Ağırlığı kamu yönetimi olmak üzere yönetim bilimi liselerde de seçmeli ders olarak okutuluyor. Kamu Yönetimi mezunu olarak bu alanda önemli konuları köşemizde sizlerle paylaşmayı düşünüyorum. Yönetimin birçok yönü var ancak bugünkü yazımızda yönetimin uygulama aşamalarından birisi olan toplantı yönetimi ve toplantının önemi ile ilgili bir yazıyla bitirmek istiyorum. Devlet eski bakanlarından Namık Kemal Zeybek yirmi yıl önce başından geçen bir olayı anlatıyor. Katılırız katılmayız virgülüne dokunmadan tırnak içinde veriyorum, birlikte okuyalım.
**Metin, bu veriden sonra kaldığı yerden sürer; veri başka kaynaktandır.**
/-- A word whose bits above the field are 0 is that field's word. -/
theorem ofNat_toNat_extractLsb' {a : Word} (h : a.extractLsb' n (32 - n) = 0#(32 - n)) :
    BitVec.ofNat 32 (a.extractLsb' 0 n).toNat = a := by
  have hdiv : a.toNat / 2 ^ n = 0 := by
    have hlt : a.toNat / 2 ^ n < 2 ^ (32 - n) :=
      Nat.div_lt_of_lt_mul (by rw [← Nat.pow_add, Nat.add_sub_cancel' hn]; exact a.isLt)
    simpa [BitVec.extractLsb'_toNat, Nat.shiftRight_eq_div_pow, Nat.mod_eq_of_lt hlt] using congrArg BitVec.toNat h
  have hlow : a.toNat < 2 ^ n := (Nat.div_eq_zero_iff_lt (Nat.two_pow_pos n)).1 hdiv
  rw [BitVec.extractLsb'_toNat, Nat.shiftRight_zero, Nat.mod_eq_of_lt hlow, BitVec.ofNat_toNat, BitVec.setWidth_eq]

end

@[simp] theorem mkDivArg_div (div : BitVec 8) : (mkDivArg div).extractLsb' 0 8 = div :=
  extractLsb'_ofNat_toNat (by decide) div

@[simp] theorem mkDivArg_reserved (div : BitVec 8) : (mkDivArg div).extractLsb' 8 24 = 0#24 :=
  extractLsb'_above_ofNat_toNat (by decide) div 24

theorem mkDivArg_of_field {a : Word} (h : a.extractLsb' 8 24 = 0#24) : mkDivArg (a.extractLsb' 0 8) = a :=
  ofNat_toNat_extractLsb' (by decide) h

@[simp] theorem mkOffsetArg_offset (offset : BitVec 16) : (mkOffsetArg offset).extractLsb' 0 16 = offset :=
  extractLsb'_ofNat_toNat (by decide) offset

@[simp] theorem mkOffsetArg_reserved (offset : BitVec 16) : (mkOffsetArg offset).extractLsb' 16 16 = 0#16 :=
  extractLsb'_above_ofNat_toNat (by decide) offset 16

theorem mkOffsetArg_of_field {a : Word} (h : a.extractLsb' 16 16 = 0#16) : mkOffsetArg (a.extractLsb' 0 16) = a :=
  ofNat_toNat_extractLsb' (by decide) h

/-- WRITE_FIXED_BLOCK's argument as a number: WAIT and BLOCK_LEN fit the word. -/
theorem mkBlockArg_toNat (wait : Bool) (blockLen : BitVec 16) :
    (mkBlockArg wait blockLen).toNat = wait.toNat * 2 ^ 16 + blockLen.toNat := by
  have hw := wait.toNat_le
  have hl := blockLen.isLt
  rw [mkBlockArg, BitVec.toNat_ofNat, Nat.mod_eq_of_lt (by omega)]

/-- The fields of WRITE_FIXED_BLOCK's argument read back, and its reserved bits are 0. -/
theorem mkBlockArg_fields (wait : Bool) (blockLen : BitVec 16) :
    (mkBlockArg wait blockLen).extractLsb' 0 16 = blockLen ∧ (mkBlockArg wait blockLen).getLsbD 16 = wait ∧
    (mkBlockArg wait blockLen).extractLsb' 17 15 = 0#15 := by
  have ha := mkBlockArg_toNat wait blockLen
  have hw := wait.toNat_le
  have hl := blockLen.isLt
  refine ⟨extractLsb'_eq_of_div_mod ?_, getLsbD_eq_of_div_mod ?_, extractLsb'_eq_of_div_mod ?_⟩ <;>
    simp only [ha, BitVec.toNat_ofNat] <;> omega

/-- BLOCK_LEN reads as the number of entries where they fit its 16 bits (R89). -/
theorem mkBlockArg_blockLen {n : Nat} (hn : n < 2 ^ 16) (wait : Bool) :
    ((mkBlockArg wait (BitVec.ofNat 16 n)).extractLsb' 0 16).toNat = n := by
  rw [(mkBlockArg_fields wait _).1, BitVec.toNat_ofNat, Nat.mod_eq_of_lt hn]

/-- A word without reserved bits is WRITE_FIXED_BLOCK's argument of its two fields. -/
theorem mkBlockArg_of_fields {a : Word} (h : a.extractLsb' 17 15 = 0#15) :
    mkBlockArg (a.getLsbD 16) (a.extractLsb' 0 16) = a := by
  have ha := a.isLt
  have hhigh : a.toNat / 2 ^ 17 % 2 ^ 15 = 0 := by
    simpa [BitVec.extractLsb'_toNat, Nat.shiftRight_eq_div_pow] using congrArg BitVec.toNat h
  have hlow : (a.extractLsb' 0 16).toNat = a.toNat % 2 ^ 16 := by simp [BitVec.extractLsb'_toNat]
  apply BitVec.eq_of_toNat_eq
  rw [mkBlockArg_toNat, hlow, getLsbD_eq_div_mod]
  by_cases hbit : a.toNat / 2 ^ 16 % 2 = 1 <;>
    simp only [hbit, decide_true, decide_false, Bool.toNat_true, Bool.toNat_false] <;> omega

/-! ## Pulse entries -/

/-- A word is an entry of given fields if they stand at their places (R80, R81). -/
theorem eq_mkEntry_iff {w : Word} {lvl0 : Level} {dur0 : Dur} {lvl1 : Level} {dur1 : Dur} :
    w = mkEntry lvl0 dur0 lvl1 dur1 ↔
      (entryLvl0 w, entryDur0 w, entryLvl1 w, entryDur1 w) = (lvl0, dur0, lvl1, dur1) := by
  constructor
  · rintro rfl
    simp
  · rintro ⟨⟩
    exact (mkEntry_of_fields w).symm

/-- An entry is decoded from its own word (R82, R93). -/
theorem decodeEntry_of_encode {i : Instr} {w : Word} (hl : i.lang = .entry) (hwf : i.wf = true) (he : encode i = [w]) :
    decodeEntry w = i := by
  cases i with
  | term | bit0 | bit1 | latch =>
    obtain rfl := List.singleton_inj.1 he
    decide
  | end0 lvl0 dur1 lvl1 =>
    obtain rfl := List.singleton_inj.1 he
    have hterm : ¬(lvl0 = false ∧ lvl1 = false ∧ dur1 = 0#15) := by
      rintro ⟨rfl, rfl, rfl⟩
      cases hwf
    simp [decodeEntry, wordTerm_fields, wordBit0_fields, wordBit1_fields, wordLatch_fields, eq_mkEntry_iff, hterm]
  | end1 lvl0 dur0 lvl1 =>
    obtain rfl := List.singleton_inj.1 he
    have h0 : dur0 ≠ 0#15 := by simpa [Instr.wf] using hwf
    simp [decodeEntry, wordTerm_fields, wordBit0_fields, wordBit1_fields, wordLatch_fields, eq_mkEntry_iff, h0]
  | pair lvl0 dur0 lvl1 dur1 =>
    obtain rfl := List.singleton_inj.1 he
    simp only [Instr.wf, Bool.and_eq_true, bne_iff_ne] at hwf
    obtain ⟨⟨⟨⟨h0, h1⟩, hbit0⟩, hbit1⟩, hlatch⟩ := hwf
    have hterm : (lvl0, dur0, lvl1, dur1) ≠ (false, 0#15, false, 0#15) := by
      rintro ⟨⟩
      exact h0 rfl
    simp only [decodeEntry, wordTerm_fields, wordBit0_fields, wordBit1_fields, wordLatch_fields, eq_mkEntry_iff,
      entryLvl0_mkEntry, entryDur0_mkEntry, entryLvl1_mkEntry, entryDur1_mkEntry, if_neg hterm, if_neg hbit0,
      if_neg hbit1, if_neg hlatch, if_neg h0, if_neg h1]
  | _ => cases hl

/-- Every word is decoded to a well-formed entry that it encodes (R82, R93, log entry 15). -/
theorem decodeEntry_spec (w : Word) :
    (decodeEntry w).wf = true ∧ (decodeEntry w).lang = .entry ∧ encode (decodeEntry w) = [w] := by
  have hfields := mkEntry_of_fields w
  unfold decodeEntry
  split_ifs with hterm hbit0 hbit1 hlatch h0 h1
  · exact ⟨rfl, rfl, congrArg ([·]) hterm.symm⟩
  · exact ⟨rfl, rfl, congrArg ([·]) hbit0.symm⟩
  · exact ⟨rfl, rfl, congrArg ([·]) hbit1.symm⟩
  · exact ⟨rfl, rfl, congrArg ([·]) hlatch.symm⟩
  · rw [wordTerm_fields, eq_mkEntry_iff, h0] at hterm
    rw [h0] at hfields
    refine ⟨?_, rfl, congrArg ([·]) hfields⟩
    by_contra hwf
    simp only [Instr.wf, Bool.not_eq_true, Bool.or_eq_false_iff, bne_eq_false_iff_eq] at hwf
    obtain ⟨⟨hl0, hl1⟩, h1⟩ := hwf
    exact hterm (by rw [hl0, hl1, h1])
  · rw [h1] at hfields
    exact ⟨bne_iff_ne.2 h0, rfl, congrArg ([·]) hfields⟩
  · rw [wordBit0_fields, eq_mkEntry_iff] at hbit0
    rw [wordBit1_fields, eq_mkEntry_iff] at hbit1
    rw [wordLatch_fields, eq_mkEntry_iff] at hlatch
    refine ⟨?_, rfl, congrArg ([·]) hfields⟩
    simp only [Instr.wf, Bool.and_eq_true, bne_iff_ne]
    exact ⟨⟨⟨⟨h0, h1⟩, hbit0⟩, hbit1⟩, hlatch⟩

/-- An entry has one word (R80). -/
theorem encode_entry {i : Instr} (hl : i.lang = .entry) : ∃ w, encode i = [w] := by
  cases i with
  | end0 | end1 | pair | bit0 | bit1 | latch | term => exact ⟨_, rfl⟩
  | _ => cases hl

/-! ## The classes of R82 -/

/-- A word shows no bit under the mask of a field if and only if the field is 0 (R82). -/
theorem and_mask_eq_zero_iff {w mask : Word} {start n : Nat} (hn : start + n ≤ 32)
    (hm : ∀ k < 32, mask.getLsbD k = decide (start ≤ k ∧ k < start + n)) :
    w &&& mask = 0#32 ↔ w.extractLsb' start n = 0#n := by
  constructor
  · intro h
    ext k hk
    have hbit := congrArg (·.getLsbD (start + k)) h
    simpa [hm (start + k) (by omega), hk] using hbit
  · intro h
    ext k hk
    by_cases hin : start ≤ k ∧ k < start + n
    · obtain ⟨d, rfl⟩ := Nat.exists_eq_add_of_le hin.1
      have hd : d < n := by omega
      have hbit := congrArg (·.getLsbD d) h
      simp only [BitVec.getLsbD_extractLsb', hd, decide_true, Bool.true_and, BitVec.getLsbD_zero] at hbit
      simp [← BitVec.getLsbD_eq_getElem, hbit]
    · simp [← BitVec.getLsbD_eq_getElem, hm k hk, hin]

/-- END0's mask covers DUR0 (R82). -/
theorem and_mask_dur0_iff (w : Word) : w &&& 0x00007FFF#32 = 0#32 ↔ entryDur0 w = 0#15 :=
  and_mask_eq_zero_iff (by decide) (by decide)

/-- END1's second mask covers DUR1 (R82). -/
theorem and_mask_dur1_iff (w : Word) : w &&& 0x7FFF0000#32 = 0#32 ↔ entryDur1 w = 0#15 :=
  and_mask_eq_zero_iff (by decide) (by decide)

/-- The class of a decoded word is the one its durations give, and the halves of a PAIR are its fields (R80, R82). -/
theorem decodeEntry_class (w : Word) :
    isEnd0 (decodeEntry w) = decide (entryDur0 w = 0#15) ∧
    isEnd1 (decodeEntry w) = decide (entryDur0 w ≠ 0#15 ∧ entryDur1 w = 0#15) ∧
    pairHalves (decodeEntry w) =
      if entryDur0 w ≠ 0#15 ∧ entryDur1 w ≠ 0#15 then some (entryLvl0 w, entryDur0 w, entryLvl1 w, entryDur1 w)
      else none := by
  obtain ⟨hwf, hl, he⟩ := decodeEntry_spec w
  generalize decodeEntry w = i at *
  cases i with
  | term | bit0 | bit1 | latch =>
    obtain rfl := List.singleton_inj.1 he
    decide
  | end0 lvl0 dur1 lvl1 =>
    obtain rfl := List.singleton_inj.1 he
    show true = _ ∧ false = _ ∧ none = _
    simp
  | end1 lvl0 dur0 lvl1 =>
    obtain rfl := List.singleton_inj.1 he
    have h0 : dur0 ≠ 0#15 := bne_iff_ne.1 hwf
    show false = _ ∧ true = _ ∧ none = _
    simp [h0]
  | pair lvl0 dur0 lvl1 dur1 =>
    obtain rfl := List.singleton_inj.1 he
    simp only [Instr.wf, Bool.and_eq_true, bne_iff_ne] at hwf
    show false = _ ∧ false = _ ∧ some _ = _
    simp [hwf]
  | _ => cases hl

/-! ## Transactions -/

/-- CONFIGURE's argument word has DIV and reserved bits (R89). -/
theorem decodeArgs_configure (a : Word) (args : List Word) :
    decodeArgs 0x1#4 (a :: args) =
      if a.extractLsb' 8 24 = 0#24 then .ok (.configure (a.extractLsb' 0 8), args) else .error .argReserved := rfl

/-- WRITE_FIXED_BLOCK's argument word has BLOCK_LEN, WAIT and reserved bits, and BLOCK_LEN entries follow it (R89). -/
theorem decodeArgs_writeFixedBlock (a : Word) (args : List Word) :
    decodeArgs 0x9#4 (a :: args) =
      if a.extractLsb' 17 15 = 0#15 then
        if (a.extractLsb' 0 16).toNat ≤ args.length then
          .ok (.writeFixedBlock (a.getLsbD 16) (args.take (a.extractLsb' 0 16).toNat),
            args.drop (a.extractLsb' 0 16).toNat)
        else .error .truncated
      else .error .argReserved := rfl

/-- MEM_WRITE's first argument word has OFFSET and reserved bits; the entry follows it (R89). -/
theorem decodeArgs_memWrite (a w : Word) (args : List Word) :
    decodeArgs 0xD#4 (a :: w :: args) =
      if a.extractLsb' 16 16 = 0#16 then .ok (.memWrite (a.extractLsb' 0 16) w, args) else .error .argReserved := rfl

/-- The words of a block are read by its argument word (R92). -/
theorem decodeTxn_encode_writeFixedBlock (wait : Bool) (entries rest : List Word) :
    decodeTxn (encode (.writeFixedBlock wait entries) ++ rest) =
      decodeArgs 0x9#4 (mkBlockArg wait (BitVec.ofNat 16 entries.length) :: (entries ++ rest)) := by
  simp [encode, decodeTxn]

/-- A transaction is decoded from its own words, whatever words follow (R87, R89, R92). -/
theorem decodeTxn_encode {i : Instr} (hl : i.lang = .txn) (hwf : i.wf = true) (rest : List Word) :
    decodeTxn (encode i ++ rest) = .ok (i, rest) := by
  cases i with
  | end0 | end1 | pair | bit0 | bit1 | latch | term => cases hl
  | writeFixedBlock wait entries =>
    obtain ⟨-, hlt⟩ := Bool.and_eq_true_iff.1 hwf
    obtain ⟨-, hwait, hres⟩ := mkBlockArg_fields wait (BitVec.ofNat 16 entries.length)
    rw [decodeTxn_encode_writeFixedBlock, decodeArgs_writeFixedBlock, if_pos hres, hwait,
      mkBlockArg_blockLen (of_decide_eq_true hlt), if_pos (by simp), List.take_left, List.drop_left]
  | configure | showFrame | status | waitDone | irqHook | irqUnhook | memWrite | refill =>
    simp [encode, decodeTxn, decodeArgs]
  | reserved0x0 | reserved0x4 | reserved0x5 | reserved0x6 | reserved0x7 | reserved0x8 | reserved0xF =>
    simp [encode, decodeTxn]

/-- R88: the operation codes that are not reserved. -/
theorem op_mem_of_not_reserved : ∀ op : BitVec 4, op ≠ 0x0#4 → op ≠ 0x4#4 → op ≠ 0x5#4 → op ≠ 0x6#4 → op ≠ 0x7#4 →
    op ≠ 0x8#4 → op ≠ 0xF#4 → op ∈ [0x1#4, 0x2#4, 0x3#4, 0x9#4, 0xA#4, 0xB#4, 0xC#4, 0xD#4, 0xE#4] := by
  decide

/-- The argument decoder drops no bit: every word it reads is the one the encoder builds (R89). -/
theorem encode_of_decodeArgs {op : BitVec 4} {args rest : List Word} {i : Instr}
    (hop : op ∈ [0x1#4, 0x2#4, 0x3#4, 0x9#4, 0xA#4, 0xB#4, 0xC#4, 0xD#4, 0xE#4])
    (h : decodeArgs op args = .ok (i, rest)) : encode i ++ rest = mkHdr 0#28 op :: args := by
  simp only [List.mem_cons, List.not_mem_nil, or_false] at hop
  obtain rfl | rfl | rfl | rfl | rfl | rfl | rfl | rfl | rfl := hop
  · -- CONFIGURE
    obtain _ | ⟨a, args⟩ := args
    · cases h
    · rw [decodeArgs_configure] at h
      split_ifs at h with hres
      cases h
      rw [encode, mkDivArg_of_field hres]
      rfl
  · -- SHOW
    obtain _ | ⟨base, _ | ⟨len, args⟩⟩ := args <;> cases h
    rfl
  · -- STATUS
    cases h
    rfl
  · -- WRITE_FIXED_BLOCK
    obtain _ | ⟨a, args⟩ := args
    · cases h
    · rw [decodeArgs_writeFixedBlock] at h
      split_ifs at h with hres hlen
      cases h
      rw [encode, List.length_take, Nat.min_eq_left hlen, BitVec.ofNat_toNat, BitVec.setWidth_eq,
        mkBlockArg_of_fields hres, List.cons_append, List.cons_append, List.take_append_drop]
  · -- WAIT_DONE
    obtain _ | ⟨t, args⟩ := args <;> cases h
    rfl
  · -- IRQ_HOOK
    cases h
    rfl
  · -- IRQ_UNHOOK
    cases h
    rfl
  · -- MEM_WRITE
    obtain _ | ⟨a, _ | ⟨w, args⟩⟩ := args
    · cases h
    · cases h
    · rw [decodeArgs_memWrite] at h
      split_ifs at h with hres
      cases h
      rw [encode, mkOffsetArg_of_field hres]
      rfl
  · -- REFILL
    cases h
    rfl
“Neden Amerikalılar bu kadar ileri? ABD’yi güçlü kılan temel unsur nedir? Bu sorunun cevabını Amerika’da 1990 yılında Memphis’de belediyece yapılan toplantıda öğrendim. Toplantı ve tören salonu en ince ayrıntısına kadar planlanmıştı. Herkesin oturacağı yer belirlenmiş ve koltuklarda adlar yazılıydı. Salonda en küçük bir karışıklık yoktu. Toplantı başlamadan önce belli bir saatte salonda toplandık. Her şey tam olarak planlandığı ve önceden ilan edildiği gibi zamanında başladı ve bitti. Bana da iki buçuk dakikalık konuşma süresi verilmişti. Ben ve diğer konuşmacılar, bize verilen süre kadar konuştuk ve toplantı ilan edilen dakikada bitti. İşte ABD bu. ABD’yi güçlü kılan temel unsur her şeyden önce bu ciddiyet ve bu üstün yönetim bilgisi ve bilinci.
Bizde ne yazık ki, bir toplantının ilan edilen zamanda başlaması beklenmeyen bir durumdur. Hele ilan edilen zamanda bitmesi hiç mümkün değildir. Biz ne zaman çağdaş uygarlık düzeyinin üstüne çıkacağız? Zamanımızı iyi hesaplayıp değerlendirmeyi öğrendiğimiz zaman. Toplantıları zamanında başlatıp disiplinli bir şekilde yönetip zamanında bitirdiğimiz zaman, çağdaşlığın kapısını açan altın anahtarın ‘yönetim bilimi’ olduğunu öğrendiğimiz zaman.”
Yönetimde nasıl başarı sağlanır sorusunun cevabını oluşturan metinleri ve örnek uygulamaları önümüzdeki yazılarda değerlendirip paylaşacağız. Tekrar görüşünceye kadar hoşcakalın.